Data are expressed as the mean±standard deviation, number (%), or events/number of patients (%). Differences in the clinical characteristics between groups were analyzed by an unpaired Student’s t-test, Man-Whitney test, or chi-square test, as appropriate. For ≥3 group comparisons, analysis of variance (ANOVA), Kruskal-Wallis test, or chi-square test was conducted, as appropriate. Kaplan-Meier curves were generated to depict the cumulative incidence of ischemic stroke for categorical variables (0, 1, ≥2) of the CHADS₂ and CHA₂DS₂-VASc scores and for those (0, 1, 2, 3, ≥4) of the HELT-E₂S₂. The discrimination ability was evaluated using a concordance-statistic (C-statistic) and 95% confidence intervals (CI), and the C-statistics between the two groups were compared using the DeLong test. A Cox proportional hazards model was used to calculate the hazard ratios (HRs) and 95% CIs for the incidence of ischemic stroke events. Multivariate Cox proportional hazards models were conducted using a forced entry method to determine any significant risk factors of stroke events. Factors in the multivariate model included all components of the HELT-E₂S₂ score, as well as diabetes, vascular disease, creatinine ≥1.0 mg/dL, low hemoglobin level, and no use of OACs. Finally, the estimated probability of developing a stroke and the observed proportion of strokes stratified by the risk score were calculated and compared between patients with and without OACs by an exact Poisson test. Statistical analysis was performed using JMP 16 software (SAS, Cary, NC, USA), and P<0.05 was considered statistically significant.

Results

Clinical Characteristics of the Study Patients

The characteristics of the patients enrolled are summarized in Table 1. The mean age was 72.1±9.5 years, and 2,042 (29%) were female. The mean weight was 63.2±13 kg and the mean CHADS₂, CHA₂DS₂-VASc, and HELT-E₂S₂ scores were 1.9±1.2, 3.1±1.6, and 2.2±1.3, respectively (hypertension, 72%; previous stroke, 13%; persistent/long-standing persistent AF, 62%).

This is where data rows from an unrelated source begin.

-- ==== Sys2Proof/Laws/MemFrame.lean ====
section
/-! SUPPORT. What each operation and each event does to memory: `mem_f` says that `f` leaves it as it is, `wf_f` that it keeps
the canonical form. An operation that answers a step has its statement over `Out.memAll`. -/

namespace Sys2Proof.Machine

open Sys2Proof

/-! ## Folds, answers and the exceptions' monad -/

theorem mem_foldl {f : State → α → State} (hf : ∀ s x, (f s x).mem = s.mem) (l : List α) (s : State) :
    (l.foldl f s).mem = s.mem := by
  induction l generalizing s with
  | nil => rfl
  | cons a r ih => rw [List.foldl_cons, ih, hf]
theorem wf_foldl {f : State → α → State} (hf : ∀ s x, s.mem.wf = true → (f s x).mem.wf = true) (l : List α) (s : State)
    (h : s.mem.wf = true) : (l.foldl f s).mem.wf = true := by
  induction l generalizing s with
  | nil => exact h
  | cons a r ih => exact ih _ (hf _ _ h)
/-- What is true of the memory of the state that a step answers, if it answers one. -/
def Out.memAll (P : Mem → Prop) : Out → Prop
  | .next t => P t.mem
  | .fault _ => True
  | .refused _ => True
@[simp] theorem Out.memAll_next {P : Mem → Prop} {t : State} : Out.memAll P (.next t) = P t.mem := rfl
@[simp] theorem Out.memAll_fault {P : Mem → Prop} {f : Fault} : Out.memAll P (.fault f) = True := rfl
@[simp] theorem Out.memAll_refused {P : Mem → Prop} {r : Refusal} : Out.memAll P (.refused r) = True := rfl
/-- What is true of the memory of the state in which a transfer is left. -/
def Moved.memAll (P : Mem → Prop) : Moved → Prop
  | .wait s _ _ => P s.mem
  | .trap _ => True
  | .fault _ => True
  | .done s _ _ => P s.mem
@[simp] theorem Moved.memAll_wait {P : Mem → Prop} {s : State} {g : Lines} {b : Bool} : Moved.memAll P
    (.wait s g b) = P s.mem := rfl
@[simp] theorem Moved.memAll_trap {P : Mem → Prop} {c : Code} : Moved.memAll P (.trap c) = True := rfl
@[simp] theorem Moved.memAll_fault {P : Mem → Prop} {f : AFault} : Moved.memAll P (.fault f) = True := rfl
@[simp] theorem Moved.memAll_done {P : Mem → Prop} {s : State} {v : Option RVal} {n : Nat} :
    Moved.memAll P (.done s v n) = P s.mem := rfl
/-- What is true of the memory of the state in which a copy's unit is left. -/
def UnitEnd.memAll (P : Mem → Prop) : UnitEnd → Prop
  | .wait s _ => P s.mem
  | .fault _ => True
  | .sent s _ _ => P s.mem
  | .done s _ => P s.mem
@[simp] theorem UnitEnd.memAll_wait {P : Mem → Prop} {s : State} {g : Lines} : UnitEnd.memAll P (.wait s g) = P s.mem := rfl
@[simp] theorem UnitEnd.memAll_sent {P : Mem → Prop} {s : State} {l : List Byte} {ns} : UnitEnd.memAll P (.sent s l ns) = P s.mem := rfl
@[simp] theorem UnitEnd.memAll_fault {P : Mem → Prop} {f : AFault} : UnitEnd.memAll P (.fault f) = True := rfl
@[simp] theorem UnitEnd.memAll_done {P : Mem → Prop} {s : State} {l : List Byte} : UnitEnd.memAll P (.done s l) = P s.mem := rfl
theorem ok_of_bind {x : Except ε α} {f : α → Except ε β} {b : β} (e : (x >>= f) = .ok b) : ∃ a, x = .ok a ∧ f a = .ok b := by
  cases x with
  | error _ => cases e
  | ok a => exact ⟨a, rfl, e⟩
theorem mem_foldl_option {f : α → State → Option State} (hf : ∀ c s t, f c s = some t → t.mem = s.mem) {l : List α} {s t : State}
    (e : l.foldl (fun (a : Option State) c => a.bind (f c)) (some s) = some t) : t.mem = s.mem := by
  induction l generalizing s with
  | nil => cases e; rfl
  | cons c r ih =>
    rw [List.foldl_cons, Option.bind_some] at e
    cases hx : f c s with
    | some u => rw [hx] at e; exact (ih e).trans (hf c s u hx)
    | none =>
      have hn : ∀ r : List α, r.foldl (fun (a : Option State) c => a.bind (f c)) none = none := by
        intro r
        induction r with
        | nil => rfl
        | cons c r ih => exact ih
      rw [hx, hn] at e
      cases e
theorem ok_of_ite {b : Bool} {x1 x2 x3 y1 y2 y3 : α} {s t : β} {e : ε}
    (h : (if b then Except.ok (x1, x2, x3, s) else .error e) = .ok (y1, y2, y3, t)) : t = s := by
  split at h
  · cases h; rfl
  · cases h
theorem foldl_stop {f : Except ε α → β → Except ε α} {x : ε} (hf : ∀ x b, f (.error x) b = .error x) (l : List β) :
    l.foldl f (.error x) = .error x := by
  induction l with
  | nil => rfl
  | cons b r ih => rw [List.foldl_cons, hf, ih]
theorem mem_foldl2 {f : State × β → α → State × β} (hf : ∀ s x, (f s x).1.mem = s.1.mem) (l : List α) (s : State × β) :
    (l.foldl f s).1.mem = s.1.mem := by
  induction l generalizing s with
  | nil => rfl
  | cons a r ih => rw [List.foldl_cons, ih, hf]

/-! ## Machine/Ops.lean -/

@[simp] theorem mem_State_updLaunch (s : State) (l : ℕ) (f : Launch → Launch) : (State.updLaunch s l f).mem = s.mem := by
  unfold State.updLaunch
  (repeat' split) <;> simp [*]
@[simp] theorem mem_State_draw (s : State) : (State.draw s).2.mem = s.mem := rfl
@[simp] theorem mem_State_lmPut (s : State) (c : CoreId) (a : ℕ) (v : Byte) : (State.lmPut s c a v).mem = s.mem := by
  unfold State.lmPut
  (repeat' split) <;> simp [*]
@[simp] theorem mem_State_lmWrites (s : State) (c : CoreId) (a : ℕ) (bs : List Byte) : (State.lmWrites s c a bs).mem
    = s.mem := by
  induction bs generalizing s a with
  | nil => rfl
  | cons b r ih => rw [State.lmWrites, ih]; simp
@[simp] theorem mem_State_lmMend (s : State) (c : CoreId) (a : ℕ) (n : ℕ) : (State.lmMend s c a n).mem = s.mem := by
  unfold State.lmMend
  try dsimp only
  repeat' (first
    | rfl
    | assumption
    | refine (mem_foldl (fun s x => ?_) _ _).trans ?_
    | split
    | simp only [State.updCore_mem])
@[simp] theorem mem_State_lmSpoil (s : State) (c : CoreId) (a : ℕ) : (State.lmSpoil s c a).mem = s.mem := by
  unfold State.lmSpoil
  (repeat' split) <;> simp [*]
@[simp] theorem mem_State_lmStore (s : State) (c : CoreId) (a : ℕ) (bs : List Byte) : (State.lmStore s c a bs).mem
    = s.mem := by
  simp [State.lmStore]
@[simp] theorem mem_State_setVFifo (s : State) (c : CoreId) (n : Fin 1024) (q : List VEntry)
    : (State.setVFifo s c n q).mem = s.mem := by
  unfold State.setVFifo
  (repeat' split) <;> simp [*]
@[simp] theorem mem_bump (o : ℕ) (n : ℕ) (s : State) : (bump o n s).mem = s.mem := rfl
@[simp] theorem mem_countError (f : AFault) (s : State) : (countError f s).mem = s.mem := by
  unfold countError
  (repeat' split) <;> rfl
@[simp] theorem mem_escalate (c : CoreId) (b : BerthId) (word : W64) (s : State) : (escalate c b word s).mem = s.mem := by
  unfold escalate
  grind -ring -linarith -lia [State.updBerth_mem, State.push_mem, mem_State_updLaunch]
@[simp] theorem mem_takeTrap (c : CoreId) (b : BerthId) (code : Code) (slot : ℕ) (tval : W64) (epc : W64)
    (word : W64) (s : State) : (takeTrap c b code slot tval epc word s).mem = s.mem := by
  unfold takeTrap
  grind -ring -linarith -lia [mem_bump, State.updBerth_mem, mem_escalate, State.updCore_mem]
@[simp] theorem mem_takeTrapWaiting (c : CoreId) (b : BerthId) (code : Code) (slot : ℕ) (tval : W64) (epc : W64)
    (word : W64) (s : State) : (takeTrapWaiting c b code slot tval epc word s).mem = s.mem := by
  unfold takeTrapWaiting
  (repeat' split) <;> simp [*]
@[simp] theorem mem_returnTrap (c : CoreId) (b : BerthId) (word : W64) (s : State) : (returnTrap c b word s).mem
    = s.mem := rfl
@[simp] theorem mem_scheduled (hd : Head) (s : State) : (scheduled hd s).mem = s.mem := rfl

/-! ## Machine/Control.lean -/

@[simp] theorem mem_mirrorBar (l : Launch) (n : Fin 96) (s : State) : (mirrorBar l n s).mem = s.mem := by
  unfold mirrorBar
  try dsimp only
  repeat' (first
    | rfl
    | assumption
    | refine (mem_foldl (fun s x => ?_) _ _).trans ?_
    | split
    | simp only [State.updCore_mem])
@[simp] theorem mem_arrive (n : Fin 96) (count : W16) (s : State) : (arrive n count s).mem = s.mem := by
  unfold arrive
  grind -ring -linarith -lia [State.setLaunch_mem, mem_mirrorBar]
@[simp] theorem mem_enterToken (k : MbKind) (stage : BitVec 6) (mb : Byte) (c : CoreId) (s : State)
    : (enterToken k stage mb c s).mem = s.mem := by
  unfold enterToken
  (repeat' split) <;> simp [*]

Table 1. Characteristics of Patients in the Total Study Group and in the RAFFINE Study and SAKURA AF Registry

	Total (n=7,020)	RAFFINE Study (n=3,828)	SAKURA AF Registry (n=3,192)	P value*
Age (years)	72.1±9.5	72.2±9.6	71.9±9.4	0.26
<75	4,026 (57)	2,147 (56)	1,879 (59)	0.045
75–84	2,424 (35)	1,370 (36)	1,054 (33)
≥85	570 (8)	311 (8)	259 (8)
Female sex (%)	2,042 (29)	1,204 (31)	838 (26)	<0.001
Height (cm)	162.1±9.6	161.9±9.8	162.5±9.5	0.006
Weight (kg)	63.2±13	62.6±13	63.9±13	<0.001
BMI (kg/m²)	23.9±3.7	23.8±3.7	24.1±3.7	0.001
<18.5	363 (5)	213 (6)	150 (5)	0.10
Type of AF (%)
Paroxysmal	2,660 (38)	1,468 (38)	1,192 (37)	<0.001
Persistent	1,069 (15)	360 (9)	709 (22)
Long-standing persistent	3,291 (47)	2,000 (52)	1,291 (40)
Congestive heart failure	1,618 (23)	905 (24)	713 (22)	0.20
Hypertension	5,062 (72)	2,782 (73)	2,280 (71)	0.25
Diabetes mellitus	1,898 (27)	1,163 (30)	735 (23)	<0.001
Stroke/TIA	940 (13)	579 (15)	361 (11)	<0.001
Vascular disease	603 (9)	354 (9)	249 (8)	0.031
OAC	462 (7)	462 (12)	0 (0)	<0.001
CHADS₂ score	1.9±1.2	2.0±1.3	1.8±1.2	<0.001
0	742 (11)	390 (10)	352 (11)
1	2,065 (29)	1,034 (27)	1,031 (32)
≥2	4,213 (60)	2,404 (63)	1,809 (57)
CHA₂DS₂-VASc score	3.1±1.6	3.2±1.6	3.0±1.5	<0.001
0	242 (3)	135 (4)	107 (3)
1	829 (12)	429 (11)	400 (13)
≥2	5,949 (85)	3,264 (85)	2,685 (84)
HELT-E₂S₂ score	2.2±1.3	2.3±1.3	2.1±1.2	<0.001
0	428 (6)	227 (6)	201 (6)
1	1,746 (25)	908 (24)	838 (26)
2	2,294 (33)	1,155 (30)	1,139 (36)
3	1,422 (20)	812 (21)	610 (19)
≥4	1,130 (16)	726 (19)	404 (13)
Creatinine ≥1.0 mg/dL^†	1,988 (28)	1,048 (27)	940 (30)	0.047
Low hemoglobin^‡	1,615 (23)	935 (25)	680 (22)	0.012

Data are shown as the mean±SD or number (%). *Per Student’s t-test, Mann-Whitney test, or chi-square test, as appropriate. ^†28 patients and ^‡109 patients were excluded from the analysis due to missing data on creatine and hemoglobin levels. AF, atrial fibrillation; BMI, body mass index; OAC, oral anticoagulant [drug]; TIA, transient ischemic attack.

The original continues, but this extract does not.